[SOURCE MATERIAL — start]

/-- A part of a poisoned line is not written: the line stays poisoned. -/
theorem line_writeLine_poisoned {k agent l payload mask : Nat} {found : Found} {s : State} (hm : mask ≠ allBits)
    (hp : (s.line (k * 8192 + l)).poison = true) (j : Nat) :
    (run (writeLine k agent l payload false mask found) s).line j = s.line j := by
  simp [writeLine, hm, hp]

/-- A part of a line without error: the masked bits are the payload's. -/
theorem line_writeLine_part {k agent l payload mask : Nat} {s : State} (hm : mask ≠ allBits)
    (hp : (s.line (k * 8192 + l)).poison = false) (hi : (s.line (k * 8192 + l)).inj = 0) :
    (run (writeLine k agent l payload false mask .clean) s).line (k * 8192 + l) =
      { data := BitVec.ofNat 512 (((s.line (k * 8192 + l)).data.toNat &&& (allBits - mask)) ||| (payload &&& mask)) } := by
  have hfinds : ∀ y : Line, y.inj = 0 → y.finds .clean = .clean := fun y hy => by simp [Line.finds, hy]
  simp only [writeLine, run_dyn, if_neg hm, hp, Bool.false_eq_true, if_false, ite_self, hi]
  rw [hfinds _ (by split <;> simp [hi])]
  exact (line_storeLine ..).trans (if_pos rfl)

/-! ### Upkeep (R100, R102, R103, R130) -/

/-- CORRECTION_WRITEBACK. -/
theorem gives_correctionWriteback (site : Site) (line : Fin 6144) (s : State) :
    Gives (.correctionWriteback site line) s fun t =>
      if (s.scell (siteKey site)).writeBack.contains line.val then
        t.line (siteKey site * 8192 + line.val) = { s.line (siteKey site * 8192 + line.val) with inj := 0 } ∧
        (t.scell (siteKey site)).writeBack.contains line.val = false ∧
        ∀ j, j ≠ siteKey site * 8192 + line.val → t.line j = s.line j
      else t = s := by
  refine gives_of_exec (a := correctionWritebackA (siteKey site) line.val) rfl ?_
  rw [correctionWritebackA, run_dyn, run_ite]
  split
  · refine ⟨(line_storeLine ..).trans (if_pos rfl), ?_, fun j hj => (line_storeLine ..).trans (if_neg hj)⟩
    simp [scell_storeLine]
  · rfl

/-- A corrected line waits for its write-back. -/
def waitBack (k l : Nat) : Act :=
  modScell k fun c => { c with writeBack := (c.writeBack.filter fun y => decide (y ≠ l)) ++ [l] }

/-- What the scrub does with the line it reads. -/
def scrubLine (k l : Nat) (x : Line) (found : Found) : Act :=
  if x.poison then .nop
  else match x.finds found with
    | .clean => .nop
    | .corrected => .seq (lineCorrected k (decide (0 < x.inj))) (waitBack k l)
    | .uncorrectable =>
      .seq (sclFault k 3 sclSCRUBUE 0 l .A (decide (0 < x.inj)) 0xFF) (storeLine k l { poison := true })

/-- SRAM_SCRUB goes to the next row and treats the line of the present one. -/
theorem run_sramScrubA (k bank : Nat) (found : Found) (s : State) :
    let row := lget 0 (s.scell k).scrubRow bank
    let l := 16 * row + bank
    run (sramScrubA k bank found) s =
      if s.flag rSCL_SCRUB 16 = true ∧ keyIsA k = false ∧ (s.bay (keyBay k)).powered = true ∧
          (s.bay (keyBay k)).st ≠ .scanning then
        run (scrubLine k l (s.line (k * 8192 + l)) found)
          (run (modScell k fun c => { c with scrubRow := lset c.scrubRow bank ((row + 1) % 384) }) s)
      else s := by
  intro row l
  simp only [sramScrubA, run_dyn, run_ite, Bool.and_eq_true, Bool.not_eq_true', decide_eq_true_eq, and_assoc]
  rfl

/-- Whatever the scrub finds, the rows stay. -/
theorem scrubRow_scrubLine (k l : Nat) (x : Line) (found : Found) (s : State) :
    ((run (scrubLine k l x found) s).scell k).scrubRow = (s.scell k).scrubRow := by
  unfold scrubLine
  split
  · rfl
  · split
    · rfl
    · rw [run_seq, waitBack, scell_modScell, keep_scell (w_lineCorrected ..) (by decide)]
    · rw [run_seq, scell_storeLine, keep_scell (w_sclFault ..) (by decide)]

theorem readers_scrubLine_corrected {k l : Nat} {x : Line} {found : Found} {s : State} (hp : x.poison = false)
    (hf : x.finds found = .corrected) :
    let t := run (scrubLine k l x found) s
    t.fld rSCL_CE_CNT 31 0 = sat 32 (s.fld rSCL_CE_CNT 31 0 + 1) ∧ (t.scell k).writeBack.contains l = true ∧
      ∀ j, t.line j = s.line j := by
  have ww : (waitBack k l).Within ft_walkOn := w_modScell _ _ (by decide)
  have hrun : run (scrubLine k l x found) s = run (waitBack k l) (run (lineCorrected k (decide (0 < x.inj))) s) := by
    simp [scrubLine, hp, hf]
  rw [hrun]
  refine ⟨?_, ?_, fun j => ?_⟩
  · rw [keep_fld ww _ _ _ _ (by decide) (by decide), fld_lineCorrected]
  · simp [waitBack, scell_modScell]
  · rw [keep_line ww (by decide), keep_line (w_lineCorrected ..) (by decide)]

theorem readers_scrubLine_bad {k l : Nat} {x : Line} {found : Found} {s : State} (hp : x.poison = false)
    (hf : x.finds found = .uncorrectable) :
    let t := run (scrubLine k l x found) s
    t.line (k * 8192 + l) = { poison := true } ∧ t.flag rSCL_ERR 2 = true := by
  have hrun : run (scrubLine k l x found) s = run (storeLine k l { poison := true })
      (run (sclFault k 3 sclSCRUBUE 0 l .A (decide (0 < x.inj)) 0xFF) s) := by
    simp [scrubLine, hp, hf]
  rw [hrun]
  exact ⟨(line_storeLine ..).trans (if_pos rfl), (keep_flag (w_storeLine ..) _ _ _ (by decide) (by decide) _).trans
    (flag_sclFault (by decide) (by decide) s)⟩

/-- SRAM_SCRUB. -/
theorem gives_sramScrub (site : Site) (bank : Fin 16) (found : Found) (s : State) :
    let k := siteKey site
    let row := lget 0 (s.scell k).scrubRow bank.val
    let l := 16 * row + bank.val
    let x := s.line (k * 8192 + l)
    Gives (.sramScrub site bank found) s fun t =>
      if s.flag rSCL_SCRUB 16 = true ∧ keyIsA k = false ∧ (s.bay (keyBay k)).powered = true ∧
          (s.bay (keyBay k)).st ≠ .scanning then
        (t.scell k).scrubRow = lset (s.scell k).scrubRow bank.val ((row + 1) % 384) ∧
        (x.poison = false → x.finds found = .corrected →
          t.fld rSCL_CE_CNT 31 0 = sat 32 (s.fld rSCL_CE_CNT 31 0 + 1) ∧ (t.scell k).writeBack.contains l = true ∧
          t.line (k * 8192 + l) = x) ∧
        (x.poison = false → x.finds found = .uncorrectable →
          t.line (k * 8192 + l) = { poison := true } ∧ t.flag rSCL_ERR 2 = true)
      else t = s := by
  intro k row l x
  refine gives_of_exec (a := sramScrubA k bank.val found) rfl ?_
  rw [run_sramScrubA]
  split
  · have ww : (modScell k fun c => { c with scrubRow := lset c.scrubRow bank.val ((row + 1) % 384) }).Within ft_walkOn :=
      w_modScell _ _ (by decide)
    refine ⟨?_, fun hp hf => ?_, fun hp hf => readers_scrubLine_bad hp hf⟩
    · rw [scrubRow_scrubLine, scell_modScell]
    · obtain ⟨hcnt, hwait, hline⟩ := readers_scrubLine_corrected (k := k) (l := l) hp hf
      exact ⟨hcnt.trans (by rw [keep_fld ww _ _ _ _ (by decide) (by decide)]), hwait,
        (hline _).trans (keep_line ww (by decide) s _)⟩
  · rfl

/-- An INTERVAL below 256 is taken as 256; ENABLE stands above it. -/
theorem bits_scrubWord (v : Nat) : let w := place 16 16 (bits 16 16 v) + max 256 (bits 15 0 v)
    bits 15 0 w = max 256 (bits 15 0 v) ∧ bits 16 16 w = bits 16 16 v := by
  have h0 : bits 15 0 v < 2 ^ 16 := Nat.mod_lt _ (by decide)
  have h1 : bits 16 16 v < 2 ^ 1 := Nat.mod_lt _ (by decide)
  simp only [place, bits, Nat.shiftLeft_eq, Nat.shiftRight_eq_div_pow] at *
  omega

/-- A bit is the field of its own. -/
theorem flag_eq_fld (s : State) (off i : Nat) : s.flag off i = decide (s.fld off i i = 1) := by
  have h : i + 1 - i = 1 := by omega
  simp only [State.flag, State.fld, bits, h, Nat.pow_one, Nat.testBit_eq_decide_div_mod_eq, Nat.shiftRight_eq_div_pow]

theorem bits_and_mask {hi lo m : Nat} (h : bits hi lo m = 2 ^ (hi + 1 - lo) - 1) (v : Nat) :
    bits hi lo (v &&& m) = bits hi lo v := by
  refine Nat.eq_of_testBit_eq fun j => ?_
  have hm := congrArg (fun n => n.testBit j) h
  simp only [testBit_bits, Nat.testBit_two_pow_sub_one, Nat.testBit_and] at hm ⊢
  cases hj : decide (j < hi + 1 - lo) <;> simp_all

/-- SCL_SCRUB_WRITE. -/
theorem gives_sclScrubWrite (v : Word) (s : State) (ht : s.taken) : Gives (.sclScrubWrite v) s fun t =>
    t.fld rSCL_SCRUB 15 0 = max 256 (bits 15 0 v.toNat) ∧ t.flag rSCL_SCRUB 16 = v.toNat.testBit 16 := by
  refine gives_of_exec (a := regDo (.sclScrubWrite v) rSCL_SCRUB v.toNat (writeScrub blkSCL rSCL_SCRUB)) rfl ?_
  have wlog : ∀ u, (when' (decide (bits 15 0 u < 256)) (incA blkSCL 0xFF rSCL_SCRUB)).Within footLog := fun u =>
    within_when' (w_incA _ _ _ (by decide) (errOk_none _ _))
  obtain ⟨hlow, htop⟩ := bits_scrubWord (v.toNat &&& regMask rSCL_SCRUB)
  have hfld : ∀ hi lo s, covers rSCL_SCRUB hi lo = true →
      (run (writeScrub blkSCL rSCL_SCRUB (v.toNat &&& regMask rSCL_SCRUB)) s).fld rSCL_SCRUB hi lo =
        bits hi lo (place 16 16 (bits 16 16 (v.toNat &&& regMask rSCL_SCRUB)) +
          max 256 (bits 15 0 (v.toNat &&& regMask rSCL_SCRUB))) := fun hi lo s hc => by
    rw [writeScrub, run_seq, keep_fld (wlog _) _ _ _ _ (by decide) (by decide), fld_setReg _ _ _ _ _ _ (by decide) hc]
  rw [regDo, run_bitDo_taken ht, regNow, run_seq, flag_eq_fld, hfld _ _ _ (by decide), hfld _ _ _ (by decide), hlow, htop,
    bits_and_mask (by decide), bits_and_mask (by decide)]
  exact ⟨rfl, by simp [bits, Nat.testBit_eq_decide_div_mod_eq, Nat.shiftRight_eq_div_pow]⟩

/-- A write to SCL_INJ that names a line of an S-cell in an ALLOCATED bay flips its bits; any other leaves all lines. -/
theorem line_writeSclInj (u : Nat) (s : State) :
    let k := mkKey (bits 23 23 u) (bits 22 17 u) (bits 16 11 u)
    let key := k * 8192 + bits 36 24 u
    let t := run (writeSclInj u) s
    if u.testBit 63 = true ∧ bits 22 17 u ≤ 39 ∧ bits 16 11 u ≤ 31 ∧ keyIsA k = false ∧ bits 36 24 u ≤ 6143 ∧
        (s.line key).poison = false ∧ (s.bay (keyBay k)).st = .allocated then
      t.line key = { s.line key with inj := min 2 ((s.line key).inj + (if u.testBit 62 = true then 2 else 1)) } ∧
      ∀ j, j ≠ key → t.line j = s.line j
    else ∀ j, t.line j = s.line j := by
  intro k key t
  have ht : t = run (writeSclInj u) s := rfl
  have wlog : (incA blkSCL 0xFF rSCL_INJ).Within footLog := w_incA _ _ _ (by decide) (errOk_none _ _)
  rw [writeSclInj, run_dyn] at ht
  split
  · next h =>
    obtain ⟨harm, hrow, hcol, hs, hl, hp, hb⟩ := h
    have hok : ¬ (39 < bits 22 17 u ∨ 31 < bits 16 11 u ∨ keyIsA k = true ∨ 6143 < bits 36 24 u ∨
        (s.line key).poison = true ∨ (s.bay (keyBay k)).st ≠ .allocated) := by
      simp only [not_or, not_lt, hrow, hcol, hs, hl, hp, hb]; simp
    rw [harm, Bool.not_true, if_neg Bool.false_ne_true, if_neg hok, run_upd] at ht
    exact ⟨by rw [ht, applyUpd_line, if_pos rfl], fun j hj => by rw [ht, applyUpd_line, if_neg hj]⟩
  · next h =>
    intro j
    cases harm : u.testBit 63 with
    | false =>
      rw [harm, Bool.not_false, if_pos rfl] at ht
      rw [ht]; rfl
    | true =>
      have hbad : 39 < bits 22 17 u ∨ 31 < bits 16 11 u ∨ keyIsA k = true ∨ 6143 < bits 36 24 u ∨
          (s.line key).poison = true ∨ (s.bay (keyBay k)).st ≠ .allocated := by
        simpa only [harm, true_and, not_and_or, not_le, Bool.not_eq_false] using h
      rw [harm, Bool.not_true, if_neg Bool.false_ne_true, if_pos hbad] at ht
      rw [ht]; exact keep_line wlog (by decide) s j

[SOURCE MATERIAL — finish]

__INSTRUCTIONS FOR THE TASK__
Each line of the records, from the opening one through the line holding "exact (line_storeLine ..).trans", should be restated word for word, with nothing else in the answer.

__SOLUTION TO THIS TASK__
/-- A part of a poisoned line is not written: the line stays poisoned. -/
theorem line_writeLine_poisoned {k agent l payload mask : Nat} {found : Found} {s : State} (hm : mask ≠ allBits)
    (hp : (s.line (k * 8192 + l)).poison = true) (j : Nat) :
    (run (writeLine k agent l payload false mask found) s).line j = s.line j := by
  simp [writeLine, hm, hp]

/-- A part of a line without error: the masked bits are the payload's. -/
theorem line_writeLine_part {k agent l payload mask : Nat} {s : State} (hm : mask ≠ allBits)
    (hp : (s.line (k * 8192 + l)).poison = false) (hi : (s.line (k * 8192 + l)).inj = 0) :
    (run (writeLine k agent l payload false mask .clean) s).line (k * 8192 + l) =
      { data := BitVec.ofNat 512 (((s.line (k * 8192 + l)).data.toNat &&& (allBits - mask)) ||| (payload &&& mask)) } := by
  have hfinds : ∀ y : Line, y.inj = 0 → y.finds .clean = .clean := fun y hy => by simp [Line.finds, hy]
  simp only [writeLine, run_dyn, if_neg hm, hp, Bool.false_eq_true, if_false, ite_self, hi]
  rw [hfinds _ (by split <;> simp [hi])]
  exact (line_storeLine ..).trans (if_pos rfl)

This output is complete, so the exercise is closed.